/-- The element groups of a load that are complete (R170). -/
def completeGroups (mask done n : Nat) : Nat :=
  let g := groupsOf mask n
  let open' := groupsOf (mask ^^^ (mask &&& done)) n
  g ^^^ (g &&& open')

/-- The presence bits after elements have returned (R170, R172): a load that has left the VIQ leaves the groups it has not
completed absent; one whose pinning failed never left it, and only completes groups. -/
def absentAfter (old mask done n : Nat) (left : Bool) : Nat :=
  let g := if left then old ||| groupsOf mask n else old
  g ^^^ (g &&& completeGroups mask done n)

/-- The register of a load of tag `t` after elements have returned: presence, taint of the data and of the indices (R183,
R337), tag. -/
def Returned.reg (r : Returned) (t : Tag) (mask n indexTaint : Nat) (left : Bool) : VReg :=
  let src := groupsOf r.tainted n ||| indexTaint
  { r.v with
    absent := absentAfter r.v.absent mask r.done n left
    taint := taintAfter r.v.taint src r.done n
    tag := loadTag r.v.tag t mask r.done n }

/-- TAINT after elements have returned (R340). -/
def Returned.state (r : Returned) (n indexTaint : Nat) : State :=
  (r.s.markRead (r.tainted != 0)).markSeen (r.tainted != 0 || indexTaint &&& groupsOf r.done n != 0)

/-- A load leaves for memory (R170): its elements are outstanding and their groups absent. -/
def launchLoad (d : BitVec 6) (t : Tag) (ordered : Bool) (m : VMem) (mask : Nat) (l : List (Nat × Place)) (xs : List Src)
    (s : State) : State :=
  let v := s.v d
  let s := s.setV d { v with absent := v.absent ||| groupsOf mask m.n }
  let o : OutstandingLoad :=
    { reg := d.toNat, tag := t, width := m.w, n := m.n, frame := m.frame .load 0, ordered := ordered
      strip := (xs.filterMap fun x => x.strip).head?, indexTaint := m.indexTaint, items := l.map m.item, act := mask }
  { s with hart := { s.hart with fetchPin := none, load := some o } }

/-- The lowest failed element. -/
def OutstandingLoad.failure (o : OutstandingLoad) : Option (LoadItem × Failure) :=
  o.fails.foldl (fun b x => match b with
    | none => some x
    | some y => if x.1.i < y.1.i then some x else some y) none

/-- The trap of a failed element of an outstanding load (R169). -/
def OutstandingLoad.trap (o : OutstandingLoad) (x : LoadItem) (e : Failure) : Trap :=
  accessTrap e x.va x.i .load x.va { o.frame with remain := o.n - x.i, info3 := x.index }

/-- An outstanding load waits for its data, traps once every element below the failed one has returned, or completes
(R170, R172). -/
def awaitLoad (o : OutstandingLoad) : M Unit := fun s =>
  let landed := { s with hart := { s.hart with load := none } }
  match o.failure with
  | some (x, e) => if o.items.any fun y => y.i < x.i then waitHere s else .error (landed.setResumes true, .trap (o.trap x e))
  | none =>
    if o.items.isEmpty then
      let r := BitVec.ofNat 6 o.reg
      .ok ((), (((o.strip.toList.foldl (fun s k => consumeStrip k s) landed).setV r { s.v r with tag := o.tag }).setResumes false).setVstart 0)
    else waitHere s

━━━

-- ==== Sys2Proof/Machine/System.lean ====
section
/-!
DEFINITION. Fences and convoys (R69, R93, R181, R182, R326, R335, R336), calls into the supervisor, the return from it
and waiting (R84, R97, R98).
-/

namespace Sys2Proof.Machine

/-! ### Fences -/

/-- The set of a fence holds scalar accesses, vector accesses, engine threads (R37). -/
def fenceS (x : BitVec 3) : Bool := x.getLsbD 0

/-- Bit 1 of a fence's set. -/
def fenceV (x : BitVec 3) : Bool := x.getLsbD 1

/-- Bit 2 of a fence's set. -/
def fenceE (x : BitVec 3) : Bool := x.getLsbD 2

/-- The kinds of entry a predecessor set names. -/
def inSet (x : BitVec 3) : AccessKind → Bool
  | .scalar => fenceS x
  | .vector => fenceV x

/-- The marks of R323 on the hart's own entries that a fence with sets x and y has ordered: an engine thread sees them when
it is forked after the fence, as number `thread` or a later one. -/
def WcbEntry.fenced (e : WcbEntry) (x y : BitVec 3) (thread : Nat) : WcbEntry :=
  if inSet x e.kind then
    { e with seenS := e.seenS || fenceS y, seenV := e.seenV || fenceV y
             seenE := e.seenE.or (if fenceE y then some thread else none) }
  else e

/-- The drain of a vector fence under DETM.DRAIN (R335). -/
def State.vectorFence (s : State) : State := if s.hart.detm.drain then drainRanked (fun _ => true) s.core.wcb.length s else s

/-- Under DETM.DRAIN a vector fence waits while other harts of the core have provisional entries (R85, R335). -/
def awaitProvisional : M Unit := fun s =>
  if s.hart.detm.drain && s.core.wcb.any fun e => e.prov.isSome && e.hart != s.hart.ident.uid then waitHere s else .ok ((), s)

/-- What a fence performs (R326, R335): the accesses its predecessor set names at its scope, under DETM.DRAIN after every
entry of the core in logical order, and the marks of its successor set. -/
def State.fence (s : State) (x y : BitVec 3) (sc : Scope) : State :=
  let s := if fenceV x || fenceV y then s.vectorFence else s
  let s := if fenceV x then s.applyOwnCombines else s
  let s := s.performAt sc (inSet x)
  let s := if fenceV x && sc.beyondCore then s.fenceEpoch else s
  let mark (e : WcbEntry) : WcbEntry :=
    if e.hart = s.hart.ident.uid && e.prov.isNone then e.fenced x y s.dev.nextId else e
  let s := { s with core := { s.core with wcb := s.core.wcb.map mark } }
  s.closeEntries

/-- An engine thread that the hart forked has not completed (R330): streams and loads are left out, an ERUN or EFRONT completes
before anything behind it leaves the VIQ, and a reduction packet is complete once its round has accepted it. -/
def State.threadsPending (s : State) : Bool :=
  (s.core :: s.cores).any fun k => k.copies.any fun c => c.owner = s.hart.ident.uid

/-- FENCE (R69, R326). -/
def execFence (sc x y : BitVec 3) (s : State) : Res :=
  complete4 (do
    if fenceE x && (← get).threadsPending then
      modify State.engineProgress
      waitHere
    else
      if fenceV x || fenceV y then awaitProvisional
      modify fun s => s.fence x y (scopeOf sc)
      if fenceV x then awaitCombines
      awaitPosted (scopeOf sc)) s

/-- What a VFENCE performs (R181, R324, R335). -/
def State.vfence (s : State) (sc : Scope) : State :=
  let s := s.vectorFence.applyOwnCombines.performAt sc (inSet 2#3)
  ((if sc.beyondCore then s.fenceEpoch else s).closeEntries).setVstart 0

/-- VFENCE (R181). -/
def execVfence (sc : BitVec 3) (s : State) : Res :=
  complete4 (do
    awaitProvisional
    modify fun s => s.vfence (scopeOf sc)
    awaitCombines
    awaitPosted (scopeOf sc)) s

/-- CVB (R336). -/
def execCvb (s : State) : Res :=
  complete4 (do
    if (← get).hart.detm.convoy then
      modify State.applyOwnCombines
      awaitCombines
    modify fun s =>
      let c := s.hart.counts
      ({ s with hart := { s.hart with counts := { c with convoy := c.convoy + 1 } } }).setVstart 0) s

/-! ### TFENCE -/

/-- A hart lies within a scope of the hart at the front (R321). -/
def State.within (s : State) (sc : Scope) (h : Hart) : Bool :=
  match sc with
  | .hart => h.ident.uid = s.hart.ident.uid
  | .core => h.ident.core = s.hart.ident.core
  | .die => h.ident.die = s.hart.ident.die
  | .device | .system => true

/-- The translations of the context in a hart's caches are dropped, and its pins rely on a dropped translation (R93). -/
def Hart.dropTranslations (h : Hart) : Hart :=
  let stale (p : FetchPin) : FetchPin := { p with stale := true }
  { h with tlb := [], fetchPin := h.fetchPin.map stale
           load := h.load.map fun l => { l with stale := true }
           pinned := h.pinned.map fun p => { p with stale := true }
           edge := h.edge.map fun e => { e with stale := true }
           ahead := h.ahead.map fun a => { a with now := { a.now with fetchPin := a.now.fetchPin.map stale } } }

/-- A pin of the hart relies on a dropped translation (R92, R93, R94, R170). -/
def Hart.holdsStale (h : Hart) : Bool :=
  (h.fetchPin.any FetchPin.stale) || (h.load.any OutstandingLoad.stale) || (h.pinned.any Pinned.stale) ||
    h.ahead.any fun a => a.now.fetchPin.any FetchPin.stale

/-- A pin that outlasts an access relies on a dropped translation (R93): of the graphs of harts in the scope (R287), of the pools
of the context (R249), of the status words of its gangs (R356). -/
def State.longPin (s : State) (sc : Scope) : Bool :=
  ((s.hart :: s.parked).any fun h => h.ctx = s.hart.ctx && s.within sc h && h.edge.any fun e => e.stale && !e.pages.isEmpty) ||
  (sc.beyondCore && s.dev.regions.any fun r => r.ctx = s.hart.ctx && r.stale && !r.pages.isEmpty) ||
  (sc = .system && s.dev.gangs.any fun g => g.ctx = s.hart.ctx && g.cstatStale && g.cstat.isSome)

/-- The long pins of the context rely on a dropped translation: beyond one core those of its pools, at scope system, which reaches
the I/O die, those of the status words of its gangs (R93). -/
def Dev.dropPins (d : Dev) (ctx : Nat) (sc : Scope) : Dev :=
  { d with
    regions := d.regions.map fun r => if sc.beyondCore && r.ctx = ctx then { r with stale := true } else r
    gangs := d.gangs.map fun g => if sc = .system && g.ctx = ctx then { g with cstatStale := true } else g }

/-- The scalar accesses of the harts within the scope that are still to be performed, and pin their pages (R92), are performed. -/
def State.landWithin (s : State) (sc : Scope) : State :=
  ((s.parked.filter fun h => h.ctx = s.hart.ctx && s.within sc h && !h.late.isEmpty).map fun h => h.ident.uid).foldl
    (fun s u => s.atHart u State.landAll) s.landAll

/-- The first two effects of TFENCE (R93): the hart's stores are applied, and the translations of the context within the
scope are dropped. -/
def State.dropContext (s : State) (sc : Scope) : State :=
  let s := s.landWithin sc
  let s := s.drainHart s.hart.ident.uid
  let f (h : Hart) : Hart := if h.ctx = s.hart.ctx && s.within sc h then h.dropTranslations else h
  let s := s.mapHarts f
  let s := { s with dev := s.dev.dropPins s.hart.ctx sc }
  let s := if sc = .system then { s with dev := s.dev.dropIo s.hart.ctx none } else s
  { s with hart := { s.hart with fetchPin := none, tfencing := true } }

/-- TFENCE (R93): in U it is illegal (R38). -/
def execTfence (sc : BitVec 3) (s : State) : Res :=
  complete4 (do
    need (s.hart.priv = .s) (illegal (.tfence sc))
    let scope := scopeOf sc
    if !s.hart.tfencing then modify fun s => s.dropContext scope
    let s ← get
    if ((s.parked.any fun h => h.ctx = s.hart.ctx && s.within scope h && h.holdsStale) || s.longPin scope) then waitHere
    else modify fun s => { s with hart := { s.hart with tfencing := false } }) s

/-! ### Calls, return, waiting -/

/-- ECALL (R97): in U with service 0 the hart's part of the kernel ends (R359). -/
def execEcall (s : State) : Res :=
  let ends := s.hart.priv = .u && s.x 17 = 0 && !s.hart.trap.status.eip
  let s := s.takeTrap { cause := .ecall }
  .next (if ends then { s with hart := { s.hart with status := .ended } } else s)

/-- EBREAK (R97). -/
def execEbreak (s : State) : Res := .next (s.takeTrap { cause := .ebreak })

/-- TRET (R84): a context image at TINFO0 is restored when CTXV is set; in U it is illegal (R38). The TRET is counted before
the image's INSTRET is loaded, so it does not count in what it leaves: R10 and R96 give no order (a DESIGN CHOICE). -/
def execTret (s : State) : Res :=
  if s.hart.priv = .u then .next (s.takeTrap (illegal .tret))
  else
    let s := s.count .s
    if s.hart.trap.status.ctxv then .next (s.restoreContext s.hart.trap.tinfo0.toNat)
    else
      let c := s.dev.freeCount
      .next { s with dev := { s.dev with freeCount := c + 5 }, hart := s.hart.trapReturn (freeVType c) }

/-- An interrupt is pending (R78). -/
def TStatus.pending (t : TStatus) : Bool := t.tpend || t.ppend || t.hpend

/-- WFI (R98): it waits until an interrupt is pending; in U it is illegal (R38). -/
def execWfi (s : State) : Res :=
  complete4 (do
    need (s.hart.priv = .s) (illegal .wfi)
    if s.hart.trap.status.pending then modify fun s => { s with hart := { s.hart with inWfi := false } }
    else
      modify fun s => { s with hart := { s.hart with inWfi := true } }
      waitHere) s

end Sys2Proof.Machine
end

━━━

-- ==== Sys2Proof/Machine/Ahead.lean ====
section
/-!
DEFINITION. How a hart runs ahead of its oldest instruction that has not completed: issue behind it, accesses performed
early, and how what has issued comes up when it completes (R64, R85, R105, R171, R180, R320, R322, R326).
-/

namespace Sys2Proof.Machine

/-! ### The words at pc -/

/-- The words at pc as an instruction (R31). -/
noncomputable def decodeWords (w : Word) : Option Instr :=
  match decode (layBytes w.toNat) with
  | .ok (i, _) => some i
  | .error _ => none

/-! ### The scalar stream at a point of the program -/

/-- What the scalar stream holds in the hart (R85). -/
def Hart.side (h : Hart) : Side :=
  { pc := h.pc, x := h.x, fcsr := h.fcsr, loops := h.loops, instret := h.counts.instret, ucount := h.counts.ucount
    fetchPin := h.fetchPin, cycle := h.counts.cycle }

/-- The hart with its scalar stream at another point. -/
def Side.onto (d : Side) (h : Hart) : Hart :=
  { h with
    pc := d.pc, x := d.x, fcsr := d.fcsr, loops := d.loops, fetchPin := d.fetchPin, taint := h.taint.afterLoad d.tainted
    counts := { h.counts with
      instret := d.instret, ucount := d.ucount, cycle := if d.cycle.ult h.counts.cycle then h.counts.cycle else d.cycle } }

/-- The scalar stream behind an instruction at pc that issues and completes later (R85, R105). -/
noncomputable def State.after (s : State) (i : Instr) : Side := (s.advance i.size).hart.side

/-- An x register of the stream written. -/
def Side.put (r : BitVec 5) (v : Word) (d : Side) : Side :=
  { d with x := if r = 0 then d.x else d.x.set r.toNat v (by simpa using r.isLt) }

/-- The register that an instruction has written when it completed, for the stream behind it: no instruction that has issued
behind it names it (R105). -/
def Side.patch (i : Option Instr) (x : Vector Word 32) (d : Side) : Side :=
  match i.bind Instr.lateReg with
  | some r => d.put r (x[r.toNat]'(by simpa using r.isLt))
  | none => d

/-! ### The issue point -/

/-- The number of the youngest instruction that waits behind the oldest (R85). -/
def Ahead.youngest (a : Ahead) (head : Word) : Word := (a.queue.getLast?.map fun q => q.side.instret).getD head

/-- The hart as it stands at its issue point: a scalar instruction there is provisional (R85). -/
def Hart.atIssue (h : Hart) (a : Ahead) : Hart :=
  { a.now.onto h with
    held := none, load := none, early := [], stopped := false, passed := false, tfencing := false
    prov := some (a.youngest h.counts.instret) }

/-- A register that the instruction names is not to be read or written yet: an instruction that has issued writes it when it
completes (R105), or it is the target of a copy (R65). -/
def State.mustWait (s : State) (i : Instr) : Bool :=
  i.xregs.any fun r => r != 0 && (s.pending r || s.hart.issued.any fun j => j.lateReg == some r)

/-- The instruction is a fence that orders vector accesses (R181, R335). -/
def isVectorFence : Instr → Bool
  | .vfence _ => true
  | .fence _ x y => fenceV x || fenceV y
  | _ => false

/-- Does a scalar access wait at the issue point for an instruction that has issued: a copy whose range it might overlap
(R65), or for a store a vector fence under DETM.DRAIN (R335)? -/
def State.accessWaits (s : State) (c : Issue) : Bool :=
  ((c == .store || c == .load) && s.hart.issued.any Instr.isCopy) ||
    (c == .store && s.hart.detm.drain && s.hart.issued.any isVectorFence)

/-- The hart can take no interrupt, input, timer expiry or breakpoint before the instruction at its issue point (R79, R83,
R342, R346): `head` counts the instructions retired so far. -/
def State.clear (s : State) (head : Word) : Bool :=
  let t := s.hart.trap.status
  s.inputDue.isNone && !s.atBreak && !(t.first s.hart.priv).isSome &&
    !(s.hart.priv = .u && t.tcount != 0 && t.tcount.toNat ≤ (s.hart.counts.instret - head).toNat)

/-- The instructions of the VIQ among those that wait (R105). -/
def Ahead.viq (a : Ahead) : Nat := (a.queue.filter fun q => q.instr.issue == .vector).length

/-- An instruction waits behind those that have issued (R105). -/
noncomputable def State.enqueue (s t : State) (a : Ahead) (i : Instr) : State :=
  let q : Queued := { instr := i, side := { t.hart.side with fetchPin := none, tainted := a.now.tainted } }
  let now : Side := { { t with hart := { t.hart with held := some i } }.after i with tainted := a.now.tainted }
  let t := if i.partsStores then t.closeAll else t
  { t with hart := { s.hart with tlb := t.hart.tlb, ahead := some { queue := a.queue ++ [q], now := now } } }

━━━

_Problem:_ Starting at the line with "complete (R170). -/" and ending at the line with "g ^^^ (g &&& open')", print each line of the listing above exactly, with no other lines.

_Response to the task:_
/-- The element groups of a load that are complete (R170). -/
def completeGroups (mask done n : Nat) : Nat :=
  let g := groupsOf mask n
  let open' := groupsOf (mask ^^^ (mask &&& done)) n
  g ^^^ (g &&& open')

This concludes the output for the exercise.